--- The data ---

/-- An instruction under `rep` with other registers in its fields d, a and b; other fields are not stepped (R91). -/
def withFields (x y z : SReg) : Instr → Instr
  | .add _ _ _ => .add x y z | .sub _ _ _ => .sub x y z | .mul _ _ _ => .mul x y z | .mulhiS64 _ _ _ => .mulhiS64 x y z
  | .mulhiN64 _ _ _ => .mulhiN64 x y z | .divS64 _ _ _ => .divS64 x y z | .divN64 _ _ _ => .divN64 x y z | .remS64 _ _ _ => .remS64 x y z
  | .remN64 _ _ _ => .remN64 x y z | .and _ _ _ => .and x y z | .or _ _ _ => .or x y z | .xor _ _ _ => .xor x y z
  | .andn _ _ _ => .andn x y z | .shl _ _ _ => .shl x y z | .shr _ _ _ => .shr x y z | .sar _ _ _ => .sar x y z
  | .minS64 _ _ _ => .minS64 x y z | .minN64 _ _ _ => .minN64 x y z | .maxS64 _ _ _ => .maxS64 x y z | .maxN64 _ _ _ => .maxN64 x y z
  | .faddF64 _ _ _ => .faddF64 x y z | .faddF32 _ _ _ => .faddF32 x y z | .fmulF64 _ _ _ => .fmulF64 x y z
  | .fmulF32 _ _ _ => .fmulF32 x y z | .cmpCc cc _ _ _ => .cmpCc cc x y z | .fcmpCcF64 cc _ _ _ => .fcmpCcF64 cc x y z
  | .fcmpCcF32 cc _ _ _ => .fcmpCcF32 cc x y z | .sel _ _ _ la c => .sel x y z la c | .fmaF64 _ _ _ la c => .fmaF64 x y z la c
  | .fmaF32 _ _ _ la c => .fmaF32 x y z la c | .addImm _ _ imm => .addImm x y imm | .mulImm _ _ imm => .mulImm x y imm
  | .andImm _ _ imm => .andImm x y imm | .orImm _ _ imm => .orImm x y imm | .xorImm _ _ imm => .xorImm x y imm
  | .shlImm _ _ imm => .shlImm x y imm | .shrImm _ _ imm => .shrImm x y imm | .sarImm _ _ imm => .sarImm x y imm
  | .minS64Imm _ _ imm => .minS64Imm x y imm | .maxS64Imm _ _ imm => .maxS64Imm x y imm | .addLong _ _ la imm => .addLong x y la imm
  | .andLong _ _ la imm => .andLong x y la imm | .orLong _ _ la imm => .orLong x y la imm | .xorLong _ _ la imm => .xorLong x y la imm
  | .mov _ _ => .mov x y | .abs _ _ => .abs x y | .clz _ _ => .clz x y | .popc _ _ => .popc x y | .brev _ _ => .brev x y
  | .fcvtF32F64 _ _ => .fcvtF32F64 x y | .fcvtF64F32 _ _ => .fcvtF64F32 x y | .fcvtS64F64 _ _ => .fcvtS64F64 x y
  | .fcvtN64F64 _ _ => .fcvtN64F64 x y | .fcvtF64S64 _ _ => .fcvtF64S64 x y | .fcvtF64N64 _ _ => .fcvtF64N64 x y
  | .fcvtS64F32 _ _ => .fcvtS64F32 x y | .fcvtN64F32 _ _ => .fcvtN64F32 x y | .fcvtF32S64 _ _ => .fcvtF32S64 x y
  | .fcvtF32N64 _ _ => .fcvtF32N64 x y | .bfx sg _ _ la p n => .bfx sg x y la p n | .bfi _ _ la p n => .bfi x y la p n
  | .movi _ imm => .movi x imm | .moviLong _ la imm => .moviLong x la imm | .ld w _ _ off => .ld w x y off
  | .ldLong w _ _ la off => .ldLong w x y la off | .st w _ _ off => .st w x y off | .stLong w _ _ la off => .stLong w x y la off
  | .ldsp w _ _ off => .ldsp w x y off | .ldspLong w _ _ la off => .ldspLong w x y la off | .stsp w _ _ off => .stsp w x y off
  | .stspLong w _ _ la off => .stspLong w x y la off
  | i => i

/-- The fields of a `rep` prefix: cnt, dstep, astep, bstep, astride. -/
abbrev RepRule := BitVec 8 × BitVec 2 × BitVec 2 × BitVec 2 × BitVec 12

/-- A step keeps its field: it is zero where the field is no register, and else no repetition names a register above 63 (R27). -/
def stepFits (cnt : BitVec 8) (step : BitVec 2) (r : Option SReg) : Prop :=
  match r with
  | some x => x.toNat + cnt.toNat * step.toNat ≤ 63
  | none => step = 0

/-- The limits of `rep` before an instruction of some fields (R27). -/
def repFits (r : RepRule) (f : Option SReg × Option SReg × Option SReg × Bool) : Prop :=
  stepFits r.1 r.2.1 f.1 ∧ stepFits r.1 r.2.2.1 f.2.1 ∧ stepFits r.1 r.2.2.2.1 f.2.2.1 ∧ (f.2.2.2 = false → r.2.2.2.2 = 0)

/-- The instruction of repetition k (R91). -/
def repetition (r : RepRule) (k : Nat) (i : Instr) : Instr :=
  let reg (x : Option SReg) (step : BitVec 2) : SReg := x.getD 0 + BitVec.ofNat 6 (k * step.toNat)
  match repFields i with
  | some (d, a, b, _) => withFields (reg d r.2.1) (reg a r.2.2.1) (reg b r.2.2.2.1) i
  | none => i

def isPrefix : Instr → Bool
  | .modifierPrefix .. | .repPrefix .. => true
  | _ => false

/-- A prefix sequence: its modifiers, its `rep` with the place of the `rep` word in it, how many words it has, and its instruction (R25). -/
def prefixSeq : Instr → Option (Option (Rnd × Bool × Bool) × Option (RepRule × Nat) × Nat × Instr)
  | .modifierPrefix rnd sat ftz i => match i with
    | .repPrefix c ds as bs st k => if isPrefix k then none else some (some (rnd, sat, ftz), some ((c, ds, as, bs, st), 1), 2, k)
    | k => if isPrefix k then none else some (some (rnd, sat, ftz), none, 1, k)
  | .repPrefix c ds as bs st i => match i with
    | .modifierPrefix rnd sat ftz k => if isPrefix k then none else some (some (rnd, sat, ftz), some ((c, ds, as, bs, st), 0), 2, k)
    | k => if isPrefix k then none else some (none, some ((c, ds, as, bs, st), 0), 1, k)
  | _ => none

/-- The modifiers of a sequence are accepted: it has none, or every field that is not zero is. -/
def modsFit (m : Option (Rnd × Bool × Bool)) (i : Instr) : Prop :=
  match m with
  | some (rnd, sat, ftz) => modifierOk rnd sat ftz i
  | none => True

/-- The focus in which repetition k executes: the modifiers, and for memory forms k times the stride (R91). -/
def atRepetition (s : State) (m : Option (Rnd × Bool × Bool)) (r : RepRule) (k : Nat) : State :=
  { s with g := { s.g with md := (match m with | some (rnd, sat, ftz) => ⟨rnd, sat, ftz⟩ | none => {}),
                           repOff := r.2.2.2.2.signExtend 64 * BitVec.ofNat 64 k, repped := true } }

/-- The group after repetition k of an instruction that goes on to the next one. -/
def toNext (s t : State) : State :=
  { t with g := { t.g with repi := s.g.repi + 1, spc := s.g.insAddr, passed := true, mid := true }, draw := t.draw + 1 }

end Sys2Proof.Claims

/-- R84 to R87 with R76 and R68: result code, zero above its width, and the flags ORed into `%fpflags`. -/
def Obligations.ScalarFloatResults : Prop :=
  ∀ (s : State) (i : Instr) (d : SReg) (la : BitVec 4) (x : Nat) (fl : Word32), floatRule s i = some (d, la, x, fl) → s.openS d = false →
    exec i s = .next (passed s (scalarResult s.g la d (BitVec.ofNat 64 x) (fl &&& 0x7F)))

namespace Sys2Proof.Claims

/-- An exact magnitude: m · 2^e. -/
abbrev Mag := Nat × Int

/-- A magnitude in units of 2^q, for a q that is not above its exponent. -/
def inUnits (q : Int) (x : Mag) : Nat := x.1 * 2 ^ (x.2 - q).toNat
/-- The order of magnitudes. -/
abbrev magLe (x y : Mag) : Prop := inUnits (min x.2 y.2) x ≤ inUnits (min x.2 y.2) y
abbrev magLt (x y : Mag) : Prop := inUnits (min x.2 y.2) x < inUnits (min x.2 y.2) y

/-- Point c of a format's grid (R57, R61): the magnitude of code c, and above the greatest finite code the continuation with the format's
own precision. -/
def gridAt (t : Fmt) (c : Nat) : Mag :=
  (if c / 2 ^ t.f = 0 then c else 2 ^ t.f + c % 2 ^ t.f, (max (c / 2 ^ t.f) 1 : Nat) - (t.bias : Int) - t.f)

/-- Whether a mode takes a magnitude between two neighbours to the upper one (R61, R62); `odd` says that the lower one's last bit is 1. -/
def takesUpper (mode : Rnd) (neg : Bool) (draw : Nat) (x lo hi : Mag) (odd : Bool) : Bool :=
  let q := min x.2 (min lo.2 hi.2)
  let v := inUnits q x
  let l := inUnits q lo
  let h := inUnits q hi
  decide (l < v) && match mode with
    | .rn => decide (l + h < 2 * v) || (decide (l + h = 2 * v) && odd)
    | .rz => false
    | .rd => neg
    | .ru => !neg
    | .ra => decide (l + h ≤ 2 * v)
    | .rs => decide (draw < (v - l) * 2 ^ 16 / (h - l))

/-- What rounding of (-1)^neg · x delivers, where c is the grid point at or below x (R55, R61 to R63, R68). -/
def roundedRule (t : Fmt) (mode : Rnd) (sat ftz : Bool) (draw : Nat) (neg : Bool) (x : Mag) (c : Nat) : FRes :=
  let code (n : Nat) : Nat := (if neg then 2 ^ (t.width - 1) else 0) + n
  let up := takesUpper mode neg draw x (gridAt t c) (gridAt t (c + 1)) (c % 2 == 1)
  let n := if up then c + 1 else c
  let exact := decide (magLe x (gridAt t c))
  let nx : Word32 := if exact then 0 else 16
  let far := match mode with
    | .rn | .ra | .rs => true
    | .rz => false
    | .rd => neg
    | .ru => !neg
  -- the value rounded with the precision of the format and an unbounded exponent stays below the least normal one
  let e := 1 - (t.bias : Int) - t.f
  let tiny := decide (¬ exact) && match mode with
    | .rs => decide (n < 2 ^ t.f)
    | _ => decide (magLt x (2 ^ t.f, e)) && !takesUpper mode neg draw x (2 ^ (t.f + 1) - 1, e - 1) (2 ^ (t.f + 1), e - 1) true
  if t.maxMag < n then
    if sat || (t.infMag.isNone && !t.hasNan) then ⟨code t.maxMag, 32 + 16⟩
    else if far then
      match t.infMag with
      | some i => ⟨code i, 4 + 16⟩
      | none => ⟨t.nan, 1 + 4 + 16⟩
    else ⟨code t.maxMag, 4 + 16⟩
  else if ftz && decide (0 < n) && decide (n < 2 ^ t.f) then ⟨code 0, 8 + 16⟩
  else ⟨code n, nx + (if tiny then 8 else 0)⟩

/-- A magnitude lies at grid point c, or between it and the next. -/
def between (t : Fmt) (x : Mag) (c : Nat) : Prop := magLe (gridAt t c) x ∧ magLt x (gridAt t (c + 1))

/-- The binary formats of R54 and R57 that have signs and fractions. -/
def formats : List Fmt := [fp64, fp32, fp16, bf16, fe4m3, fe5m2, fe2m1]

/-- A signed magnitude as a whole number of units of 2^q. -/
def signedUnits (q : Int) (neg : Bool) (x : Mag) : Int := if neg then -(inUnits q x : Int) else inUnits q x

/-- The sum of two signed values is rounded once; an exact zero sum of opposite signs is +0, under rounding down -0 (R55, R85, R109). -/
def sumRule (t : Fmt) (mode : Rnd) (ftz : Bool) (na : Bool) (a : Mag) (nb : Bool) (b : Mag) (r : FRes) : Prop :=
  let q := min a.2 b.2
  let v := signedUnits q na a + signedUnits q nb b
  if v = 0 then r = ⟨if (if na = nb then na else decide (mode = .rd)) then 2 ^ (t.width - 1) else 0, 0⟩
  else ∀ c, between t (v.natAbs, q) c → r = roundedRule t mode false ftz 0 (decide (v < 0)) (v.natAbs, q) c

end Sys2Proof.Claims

---
--- The data ---

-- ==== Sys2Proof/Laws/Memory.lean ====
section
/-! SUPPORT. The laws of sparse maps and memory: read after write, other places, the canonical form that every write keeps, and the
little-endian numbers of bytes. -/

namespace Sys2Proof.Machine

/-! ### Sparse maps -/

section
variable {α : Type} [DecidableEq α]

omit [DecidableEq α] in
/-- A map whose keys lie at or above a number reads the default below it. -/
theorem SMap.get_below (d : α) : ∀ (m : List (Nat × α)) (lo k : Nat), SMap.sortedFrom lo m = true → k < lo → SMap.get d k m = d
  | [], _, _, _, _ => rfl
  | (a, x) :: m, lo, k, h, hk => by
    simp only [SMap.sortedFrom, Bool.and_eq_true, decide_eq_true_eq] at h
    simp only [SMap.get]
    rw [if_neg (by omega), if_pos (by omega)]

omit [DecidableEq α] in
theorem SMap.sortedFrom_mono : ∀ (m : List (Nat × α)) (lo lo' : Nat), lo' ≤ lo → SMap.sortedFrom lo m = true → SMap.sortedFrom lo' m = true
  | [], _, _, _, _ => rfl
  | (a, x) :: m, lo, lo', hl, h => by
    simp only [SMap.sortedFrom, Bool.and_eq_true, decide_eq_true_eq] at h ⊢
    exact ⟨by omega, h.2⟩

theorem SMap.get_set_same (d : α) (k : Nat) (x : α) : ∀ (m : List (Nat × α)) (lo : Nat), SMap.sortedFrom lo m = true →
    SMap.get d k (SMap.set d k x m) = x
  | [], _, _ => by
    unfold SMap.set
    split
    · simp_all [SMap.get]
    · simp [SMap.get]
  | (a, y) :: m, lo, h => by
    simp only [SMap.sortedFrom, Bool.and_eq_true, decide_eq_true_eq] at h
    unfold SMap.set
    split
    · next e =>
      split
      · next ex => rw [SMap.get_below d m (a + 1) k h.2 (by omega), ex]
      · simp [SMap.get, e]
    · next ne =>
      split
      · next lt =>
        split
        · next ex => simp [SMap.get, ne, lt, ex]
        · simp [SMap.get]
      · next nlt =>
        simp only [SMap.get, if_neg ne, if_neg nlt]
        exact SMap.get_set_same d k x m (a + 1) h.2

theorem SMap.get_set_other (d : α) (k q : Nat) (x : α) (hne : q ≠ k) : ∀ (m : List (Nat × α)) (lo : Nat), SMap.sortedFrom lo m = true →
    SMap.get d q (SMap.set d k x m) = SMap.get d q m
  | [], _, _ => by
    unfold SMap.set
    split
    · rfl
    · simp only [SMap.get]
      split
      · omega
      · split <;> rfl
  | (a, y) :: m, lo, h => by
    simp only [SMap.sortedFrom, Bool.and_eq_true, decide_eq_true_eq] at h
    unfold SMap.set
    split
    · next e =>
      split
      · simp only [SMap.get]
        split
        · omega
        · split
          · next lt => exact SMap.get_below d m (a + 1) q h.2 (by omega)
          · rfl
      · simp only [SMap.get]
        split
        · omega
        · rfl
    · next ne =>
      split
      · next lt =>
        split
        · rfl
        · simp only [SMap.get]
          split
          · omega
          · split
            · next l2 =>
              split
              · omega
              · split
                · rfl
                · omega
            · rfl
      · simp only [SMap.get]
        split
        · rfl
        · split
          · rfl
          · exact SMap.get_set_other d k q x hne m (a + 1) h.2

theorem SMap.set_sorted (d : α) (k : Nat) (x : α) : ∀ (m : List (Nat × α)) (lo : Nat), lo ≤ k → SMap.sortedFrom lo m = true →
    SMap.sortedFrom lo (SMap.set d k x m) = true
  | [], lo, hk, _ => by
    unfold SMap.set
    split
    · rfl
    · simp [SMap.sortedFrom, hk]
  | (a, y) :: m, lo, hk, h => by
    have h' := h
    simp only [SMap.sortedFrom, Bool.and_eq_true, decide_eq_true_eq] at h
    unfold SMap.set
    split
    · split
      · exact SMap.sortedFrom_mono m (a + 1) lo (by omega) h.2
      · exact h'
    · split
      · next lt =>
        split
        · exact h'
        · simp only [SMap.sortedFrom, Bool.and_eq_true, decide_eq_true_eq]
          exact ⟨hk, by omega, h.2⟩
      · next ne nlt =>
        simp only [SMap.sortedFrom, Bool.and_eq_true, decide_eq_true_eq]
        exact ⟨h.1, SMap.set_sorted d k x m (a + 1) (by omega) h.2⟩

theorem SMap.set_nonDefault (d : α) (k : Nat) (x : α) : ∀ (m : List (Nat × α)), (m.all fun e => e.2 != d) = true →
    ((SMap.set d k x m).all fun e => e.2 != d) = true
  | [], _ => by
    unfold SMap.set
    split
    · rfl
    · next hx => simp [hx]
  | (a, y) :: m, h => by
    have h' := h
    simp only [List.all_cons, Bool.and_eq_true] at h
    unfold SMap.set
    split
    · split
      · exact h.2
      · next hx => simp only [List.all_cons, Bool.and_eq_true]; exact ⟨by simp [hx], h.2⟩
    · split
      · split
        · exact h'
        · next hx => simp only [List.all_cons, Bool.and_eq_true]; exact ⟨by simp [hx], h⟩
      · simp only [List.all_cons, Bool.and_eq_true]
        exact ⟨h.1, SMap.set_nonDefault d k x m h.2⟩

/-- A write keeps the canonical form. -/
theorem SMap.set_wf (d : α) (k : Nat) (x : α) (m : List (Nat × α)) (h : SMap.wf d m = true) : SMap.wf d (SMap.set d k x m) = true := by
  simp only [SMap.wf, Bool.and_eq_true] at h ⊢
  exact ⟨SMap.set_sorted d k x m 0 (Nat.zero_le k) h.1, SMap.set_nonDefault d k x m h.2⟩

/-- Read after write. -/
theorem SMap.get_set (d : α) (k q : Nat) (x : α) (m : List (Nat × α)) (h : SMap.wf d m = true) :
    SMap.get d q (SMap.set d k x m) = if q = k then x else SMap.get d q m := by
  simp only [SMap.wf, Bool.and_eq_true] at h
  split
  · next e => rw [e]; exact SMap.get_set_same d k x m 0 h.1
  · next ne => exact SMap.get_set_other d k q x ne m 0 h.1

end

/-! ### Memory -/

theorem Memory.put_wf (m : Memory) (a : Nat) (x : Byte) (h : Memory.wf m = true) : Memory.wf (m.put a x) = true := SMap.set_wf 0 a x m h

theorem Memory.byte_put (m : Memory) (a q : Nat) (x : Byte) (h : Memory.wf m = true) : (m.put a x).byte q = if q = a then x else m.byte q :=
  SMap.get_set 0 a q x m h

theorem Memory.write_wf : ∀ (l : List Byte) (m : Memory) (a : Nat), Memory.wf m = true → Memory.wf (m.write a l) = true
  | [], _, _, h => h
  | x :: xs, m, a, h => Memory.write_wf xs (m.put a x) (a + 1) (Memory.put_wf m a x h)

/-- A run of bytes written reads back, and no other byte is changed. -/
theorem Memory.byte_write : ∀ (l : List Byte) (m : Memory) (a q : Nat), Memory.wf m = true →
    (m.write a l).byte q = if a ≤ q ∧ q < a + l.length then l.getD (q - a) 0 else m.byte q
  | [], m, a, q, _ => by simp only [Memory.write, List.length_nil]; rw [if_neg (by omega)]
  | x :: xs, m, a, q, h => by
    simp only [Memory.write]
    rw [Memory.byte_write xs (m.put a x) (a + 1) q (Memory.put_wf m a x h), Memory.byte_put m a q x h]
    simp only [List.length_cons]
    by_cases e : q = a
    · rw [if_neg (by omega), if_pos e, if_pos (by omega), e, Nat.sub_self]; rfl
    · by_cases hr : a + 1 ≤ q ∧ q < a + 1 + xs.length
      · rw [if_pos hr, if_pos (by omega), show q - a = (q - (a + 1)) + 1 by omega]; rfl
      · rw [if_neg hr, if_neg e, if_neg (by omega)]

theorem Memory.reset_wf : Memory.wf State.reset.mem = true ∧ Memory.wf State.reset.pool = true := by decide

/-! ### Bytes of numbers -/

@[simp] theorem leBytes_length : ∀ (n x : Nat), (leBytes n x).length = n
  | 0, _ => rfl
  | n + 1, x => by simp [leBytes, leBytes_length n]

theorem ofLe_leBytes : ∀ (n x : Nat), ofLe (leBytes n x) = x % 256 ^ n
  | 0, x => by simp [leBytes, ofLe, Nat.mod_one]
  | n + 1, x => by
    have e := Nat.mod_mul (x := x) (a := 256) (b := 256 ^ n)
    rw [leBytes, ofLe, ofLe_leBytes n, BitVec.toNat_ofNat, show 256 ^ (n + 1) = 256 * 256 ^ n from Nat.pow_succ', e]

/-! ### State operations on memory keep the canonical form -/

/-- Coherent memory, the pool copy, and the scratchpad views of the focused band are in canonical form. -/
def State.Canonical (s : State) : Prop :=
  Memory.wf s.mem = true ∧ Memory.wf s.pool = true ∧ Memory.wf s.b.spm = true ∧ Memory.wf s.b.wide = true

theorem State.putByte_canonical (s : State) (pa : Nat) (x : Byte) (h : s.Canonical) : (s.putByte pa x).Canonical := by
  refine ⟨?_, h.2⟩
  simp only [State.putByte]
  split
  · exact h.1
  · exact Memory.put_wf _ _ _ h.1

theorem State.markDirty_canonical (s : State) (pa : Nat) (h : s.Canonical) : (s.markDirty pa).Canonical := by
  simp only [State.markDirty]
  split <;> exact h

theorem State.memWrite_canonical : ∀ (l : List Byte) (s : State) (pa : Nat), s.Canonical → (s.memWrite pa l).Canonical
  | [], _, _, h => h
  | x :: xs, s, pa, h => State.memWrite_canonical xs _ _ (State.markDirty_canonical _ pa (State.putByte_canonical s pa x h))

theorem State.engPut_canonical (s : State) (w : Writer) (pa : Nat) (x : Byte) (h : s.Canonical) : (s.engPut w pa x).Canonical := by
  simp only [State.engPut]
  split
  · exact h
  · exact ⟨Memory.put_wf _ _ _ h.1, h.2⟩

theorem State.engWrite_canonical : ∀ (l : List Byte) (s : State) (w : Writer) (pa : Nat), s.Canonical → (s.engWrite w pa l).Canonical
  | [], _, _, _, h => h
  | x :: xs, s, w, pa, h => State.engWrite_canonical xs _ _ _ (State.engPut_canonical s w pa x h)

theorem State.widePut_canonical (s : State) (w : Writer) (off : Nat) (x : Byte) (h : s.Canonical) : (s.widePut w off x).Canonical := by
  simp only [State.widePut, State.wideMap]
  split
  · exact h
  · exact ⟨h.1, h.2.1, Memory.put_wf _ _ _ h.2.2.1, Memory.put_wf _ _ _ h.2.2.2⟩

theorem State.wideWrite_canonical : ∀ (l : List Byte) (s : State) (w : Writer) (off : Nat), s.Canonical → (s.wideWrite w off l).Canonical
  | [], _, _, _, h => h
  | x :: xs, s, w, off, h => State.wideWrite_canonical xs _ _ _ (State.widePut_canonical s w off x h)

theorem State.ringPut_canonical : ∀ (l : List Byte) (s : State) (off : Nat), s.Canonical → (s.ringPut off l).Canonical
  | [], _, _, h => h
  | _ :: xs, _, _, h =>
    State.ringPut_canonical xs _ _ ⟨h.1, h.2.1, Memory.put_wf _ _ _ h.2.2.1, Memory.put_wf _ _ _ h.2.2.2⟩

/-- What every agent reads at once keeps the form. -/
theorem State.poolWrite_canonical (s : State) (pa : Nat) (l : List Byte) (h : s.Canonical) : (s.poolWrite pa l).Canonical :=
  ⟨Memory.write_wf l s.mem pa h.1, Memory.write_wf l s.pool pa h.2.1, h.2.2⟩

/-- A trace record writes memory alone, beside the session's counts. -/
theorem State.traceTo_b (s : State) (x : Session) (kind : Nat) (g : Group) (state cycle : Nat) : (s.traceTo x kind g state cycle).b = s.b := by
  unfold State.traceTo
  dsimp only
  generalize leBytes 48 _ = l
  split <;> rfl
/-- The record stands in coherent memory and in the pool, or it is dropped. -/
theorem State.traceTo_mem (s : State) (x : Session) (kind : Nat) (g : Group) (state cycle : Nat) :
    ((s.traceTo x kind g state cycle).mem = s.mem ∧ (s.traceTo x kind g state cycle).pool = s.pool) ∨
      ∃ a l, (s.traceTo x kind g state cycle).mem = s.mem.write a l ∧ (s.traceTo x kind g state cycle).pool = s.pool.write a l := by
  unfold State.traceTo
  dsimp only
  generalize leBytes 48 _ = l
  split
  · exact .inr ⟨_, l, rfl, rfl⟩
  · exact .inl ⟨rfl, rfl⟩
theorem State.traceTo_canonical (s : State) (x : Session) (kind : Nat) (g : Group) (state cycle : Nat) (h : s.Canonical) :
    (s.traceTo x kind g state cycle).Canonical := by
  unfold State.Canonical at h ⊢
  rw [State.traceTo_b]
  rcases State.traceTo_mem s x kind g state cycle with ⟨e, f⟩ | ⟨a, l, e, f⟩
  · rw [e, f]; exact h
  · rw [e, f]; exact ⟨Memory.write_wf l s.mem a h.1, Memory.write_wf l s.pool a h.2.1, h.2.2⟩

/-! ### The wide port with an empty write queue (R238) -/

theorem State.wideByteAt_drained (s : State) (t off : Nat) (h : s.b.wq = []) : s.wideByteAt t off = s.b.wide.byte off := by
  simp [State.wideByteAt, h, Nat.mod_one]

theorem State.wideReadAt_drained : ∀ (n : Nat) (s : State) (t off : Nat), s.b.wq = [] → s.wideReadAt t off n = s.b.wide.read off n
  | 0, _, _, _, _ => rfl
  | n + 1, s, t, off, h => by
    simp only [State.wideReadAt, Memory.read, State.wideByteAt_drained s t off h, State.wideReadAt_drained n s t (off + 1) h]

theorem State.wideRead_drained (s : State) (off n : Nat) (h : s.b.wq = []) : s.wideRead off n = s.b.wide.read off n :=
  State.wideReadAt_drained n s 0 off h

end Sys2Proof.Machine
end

---

**What you are asked to do:**
How many lines in the records contain the word "under"? Answer with the number alone.

**Result for this exercise:**
2